Event groups follow the NeXus NXevent_data base class, used by SNS/ISIS event files and expected by Mantid.

Required Datasets

NameTypeShapeUnitsDescription
event_idi32(N)idDetector element ID
event_time_offsetu64(N)nsTime-of-flight relative to pulse

Pulse Indexing (for pulsed sources)

NameTypeShapeUnitsDescription
event_time_zerou64(J)nsStart time of each pulse
event_indexi32(J)idIndex into event arrays

Optional Datasets

NameTypeShapeUnitsDescription
time_over_thresholdu64(N)nsToT in nanoseconds
chip_idu8(N)idChip identifier
cluster_idi32(N)idCluster assignment
n_hitsu16(N)countHits per neutron
xu16(N)pixelGlobal pixel X
yu16(N)pixelGlobal pixel Y

Cluster ID Convention

  • cluster_id >= 0: Valid cluster index
  • cluster_id = -1: Unclustered / noise

Event ID Mapping

For imaging data, event_id maps to pixel coordinates:

event_id = y * x_size + x

Group attributes x_size and y_size define the detector dimensions.

Histogram Data (NXdata)

Histogram data is stored in a single NXdata group named histogram.

Group Attributes

NX_class = "NXdata"
signal = "counts"
axes = ["rot_angle", "y", "x", "time_of_flight"]
rot_angle_indices = 0
y_indices = 1
x_indices = 2
time_of_flight_indices = 3

Required Datasets

NameTypeShapeUnitsDescription
countsu64(R, Y, X, E)countHistogram counts
rot_anglef64(R)degRotation angle
yf64(Y)pixelY axis
xf64(X)pixelX axis
time_of_flightf64(E)nsTOF axis

Axis Representation

  • Centers: axis length = N, axis_mode = "centers"
  • Edges: axis length = N+1, axis_mode = "edges"

Optional Energy Axis

If flight_path_m and tof_offset_ns are provided:

NameTypeShapeUnitsDescription
energy_eVf64(E)eVDerived energy axis

Conversion Metadata

Stored as attributes at /entry:

AttributeTypeDescription
flight_path_mf64Effective flight path length
tof_offset_nsf64Instrument TOF window shift
energy_axis_kindstringTypically "tof"

TOF to Energy Conversion

Using the non-relativistic relation:

E = (m_n / 2) * (L / t)²

where:
  t = (event_time_offset + tof_offset_ns) * 1e-9  [seconds]
  L = flight_path_m  [meters]
  m_n = neutron mass

Metadata Group

/entry/metadata may contain:

  • Detector config (chip transforms, pixel size)
  • Clustering config
  • Extraction config
  • Processing provenance (git sha, rustpix version)
  • Instrument context (facility, run ID)

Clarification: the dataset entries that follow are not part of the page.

-- ==== Sys2Proof/Machine/AssemblerText.lean ====
section
/-! DEFINITION. The assembler's text (30_encoding.md R80 to R83): characters to tokens, tokens to lines, lines to command words.
What the spec leaves open of the text is in log entry 18. -/

namespace Sys2Proof.Machine

/-- The pieces of a line (30_encoding.md R80 to R83). -/
inductive Token where
  /-- A mnemonic, the directive of R80, or the name of a pseudo-instruction. -/
  | name (text : List Char)
  /-- A number; `hex` when it is written with `0x`. -/
  | number (hex : Bool) (value : Nat)
  /-- One character in single quotes. -/
  | character (ch : Char)
  /-- Characters in double quotes. -/
  | quoted (text : List Char)
  | comma
  | colon
  | openBrace
  | closeBrace
  | lineEnd
  deriving DecidableEq, Repr

/-- Where the reader of characters stands: between tokens, after a `;`, in a name or number, in double quotes, after an opening
single quote, before the closing one. -/
inductive LexMode where
  | between
  | comment
  | inName (text : List Char)
  | inQuotes (text : List Char)
  | openedCharacter
  | readCharacter (ch : Char)
  deriving DecidableEq, Repr

/-- The value of a digit in decimal or hexadecimal. -/
def digitValue (ch : Char) : Option Nat :=
  let n := ch.toNat
  if 0x30 ≤ n ∧ n ≤ 0x39 then some (n - 0x30)
  else if 0x41 ≤ n ∧ n ≤ 0x46 then some (n - 0x41 + 10)
  else if 0x61 ≤ n ∧ n ≤ 0x66 then some (n - 0x61 + 10)
  else none

/-- The number that digits spell in a base, after the value already read. -/
def numberValue (base : Nat) : Nat → List Char → Option Nat
  | value, [] => some value
  | value, ch :: rest =>
    match digitValue ch with
    | none => none
    | some d => if d < base then numberValue base (value * base + d) rest else none

/-- The token of a run of letters, digits and dots: a number when it begins with a digit (30_encoding.md R81), a name
otherwise. -/
def nameToken : List Char → Option Token
  | [] => none
  | '0' :: 'x' :: d :: digits => (numberValue 16 0 (d :: digits)).map (.number true)
  | ch :: rest =>
    if 0x30 ≤ ch.toNat ∧ ch.toNat ≤ 0x39 then (numberValue 10 0 (ch :: rest)).map (.number false)
    else some (.name (ch :: rest))

/-- The characters of names and numbers. -/
def isNameChar (ch : Char) : Bool := ch.isAlphanum || ch == '.'

/-- The printable characters of ASCII (30_encoding.md R81). -/
def isPrintable (ch : Char) : Bool := decide (0x20 ≤ ch.toNat) && decide (ch.toNat ≤ 0x7E)

/-- What a character outside a token does: the tokens it is, and where the reader then stands. -/
def beginToken (ch : Char) : Option (List Token × LexMode) :=
  if ch = ' ' ∨ ch = '\t' then some ([], .between)
  else if ch = '\n' then some ([.lineEnd], .between)
  else if ch = ';' then some ([], .comment)
  else if ch = ',' then some ([.comma], .between)
  else if ch = ':' then some ([.colon], .between)
  else if ch.toNat = 0x7B then some ([.openBrace], .between)
  else if ch.toNat = 0x7D then some ([.closeBrace], .between)
  else if ch.toNat = 0x22 then some ([], .inQuotes [])
  else if ch.toNat = 0x27 then some ([], .openedCharacter)
  else if isNameChar ch then some ([], .inName [ch])
  else none

/-- The tokens of a text, none where it is not one (30_encoding.md R80). DESIGN CHOICE (log entry 18): in double quotes the first
double quote ends the string, for there is no escape, so that a string holds any printable character but the double quote, and a
`;` there is a character and begins no comment; in single quotes every printable character can stand. -/
def tokens : LexMode → List Char → Option (List Token)
  | .between, [] | .comment, [] => some []
  | .inName text, [] => (nameToken text).map ([·])
  | .inQuotes _, [] | .openedCharacter, [] | .readCharacter _, [] => none
  | .between, ch :: rest =>
    match beginToken ch with
    | none => none
    | some (ts, mode) => (tokens mode rest).map (ts ++ ·)
  | .comment, ch :: rest => if ch = '\n' then (tokens .between rest).map (.lineEnd :: ·) else tokens .comment rest
  | .inName text, ch :: rest =>
    if isNameChar ch then tokens (.inName (text ++ [ch])) rest
    else
      match nameToken text, beginToken ch with
      | some t, some (ts, mode) => (tokens mode rest).map (t :: ts ++ ·)
      | _, _ => none
  | .inQuotes text, ch :: rest =>
    if ch.toNat = 0x22 then (tokens .between rest).map (.quoted text :: ·)
    else if isPrintable ch then tokens (.inQuotes (text ++ [ch])) rest
    else none
  | .openedCharacter, ch :: rest => if isPrintable ch then tokens (.readCharacter ch) rest else none
  | .readCharacter ch, close :: rest =>
    if close.toNat = 0x27 then (tokens .between rest).map (.character ch :: ·) else none

/-- `<sym>` (30_encoding.md R81). -/
def symbolOperand : Token → Option Nat
  | .number _ value => some value
  | .character ch => some (charSym ch)
  | .name _ | .quoted _ | .comma | .colon | .openBrace | .closeBrace | .lineEnd => none

/-- The bits that characters `0` and `1` spell (00_scope.md R12, 30_encoding.md R82). -/
def bitsOfText : List Char → Option Bits
  | [] => some []
  | '0' :: rest => (bitsOfText rest).map (false :: ·)
  | '1' :: rest => (bitsOfText rest).map (true :: ·)
  | _ :: _ => none

/-- The entries of `TABLE`, up to the closing brace (30_encoding.md R83). DESIGN CHOICE (log entry 18): a line break may stand
before an entry, that is after the opening brace or after a comma, and nowhere else in `TABLE`; there is at least one entry, and no
comma after the last. The fuel is the number of tokens. -/
def tableEntries : Nat → List Token → Option (List (Nat × Bits) × List Token)
  | 0, _ => none
  | n + 1, .lineEnd :: rest => tableEntries n rest
  | n + 1, s :: .colon :: .quoted text :: .comma :: rest =>
    match symbolOperand s, bitsOfText text, tableEntries n rest with
    | some sym, some bits, some (entries, others) => some ((sym, bits) :: entries, others)
    | _, _, _ => none
  | _ + 1, s :: .colon :: .quoted text :: .closeBrace :: rest =>
    match symbolOperand s, bitsOfText text with
    | some sym, some bits => some ([(sym, bits)], rest)
    | _, _ => none
  | _ + 1, _ => none

/-- One command or pseudo-instruction and the tokens after it (30_encoding.md R80, R83). -/
def statement : List Token → Option (List AsmLine × List Token)
  | .name ['N', 'O', 'P'] :: rest => some ([.nop], rest)
  | .name ['C', 'L', 'R', 'T'] :: rest => some ([.clrt], rest)
  | .name ['L', 'O', 'A', 'D'] :: s :: .comma :: .quoted text :: rest =>
    match symbolOperand s, bitsOfText text with
    | some sym, some bits => some ([.load sym bits], rest)
    | _, _ => none
  | .name ['S', 'T', 'A', 'R', 'T'] :: rest => some ([.start], rest)
  | .name ['P', 'U', 'S', 'H'] :: s :: rest => (symbolOperand s).map fun sym => ([.push sym], rest)
  | .name ['E', 'N', 'D'] :: rest => some ([.endStream], rest)
  | .name ['A', 'B', 'O', 'R', 'T'] :: rest => some ([.abort], rest)
  | .name ['.', 'w', 'o', 'r', 'd'] :: .number true value :: rest => some ([.word value], rest)
  | .name ['T', 'A', 'B', 'L', 'E'] :: .openBrace :: rest =>
    (tableEntries rest.length rest).map fun e => (tableLines e.1, e.2)
  | .name ['E', 'N', 'C', 'O', 'D', 'E'] :: .quoted text :: rest => some (encodeText text, rest)
  | _ => none

/-- The lines of a program, one statement to a line, empty lines allowed. The fuel is one more than the number of tokens. -/
def programLines : Nat → List Token → Option (List AsmLine)
  | 0, _ => none
  | _ + 1, [] => some []
  | n + 1, .lineEnd :: rest => programLines n rest
  | n + 1, t :: ts =>
    match statement (t :: ts) with
    | some (lines, []) => some lines
    | some (lines, .lineEnd :: rest) => (programLines n rest).map (lines ++ ·)
    | _ => none

/-- The assembler: a text's command words, none where the text is not a program or an operand is out of its range. -/
def assembleText (text : List Char) : Option (List CmdWord) :=
  match tokens .between text with
  | none => none
  | some ts =>
    match programLines (ts.length + 1) ts with
    | none => none
    | some lines => if lines.all AsmLine.wellFormed then some (assembleAll lines) else none

end Sys2Proof.Machine
end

Preferred storage: UTF-8 string dataset named metadata_json.

ORNL SNS/HFIR NXsnsevent Schema

rustpix also supports export in the ORNL SNS/HFIR NXsnsevent schema used by instruments like VENUS (BL10). This is a separate export mode available in the GUI (as "HDF5 (SNS NXsnsevent)") and the CLI (via .nxs.h5 file extension).

SNS File Structure

/
  entry/                           (NXentry, definition="NXsnsevent")
    run_number                     (string)
    experiment_identifier          (string, e.g. "IPTS-35004")
    start_time                     (string, ISO 8601)
    end_time                       (string, ISO 8601)
    duration                       (f64, seconds)
    proton_charge                  (f64, picoCoulombs)
    total_counts                   (u64)
    total_pulses                   (u64)
    bank{N}_events/                (NXevent_data)
      event_id                     (u32, N) [units=""]
      event_time_offset            (f32, N) [units="microsecond"]
      event_time_zero              (f64, P) [units="second"]
      event_index                  (u64, P)
      total_counts                 (u64, scalar)
    instrument/                    (NXinstrument)
      name                         (string, e.g. "VENUS")
      beamline                     (string, e.g. "BL10")
      bank{N}/                     hard link to /entry/bank{N}_events
    DASlogs/                       (NXcollection)
    sample/                        (NXsample)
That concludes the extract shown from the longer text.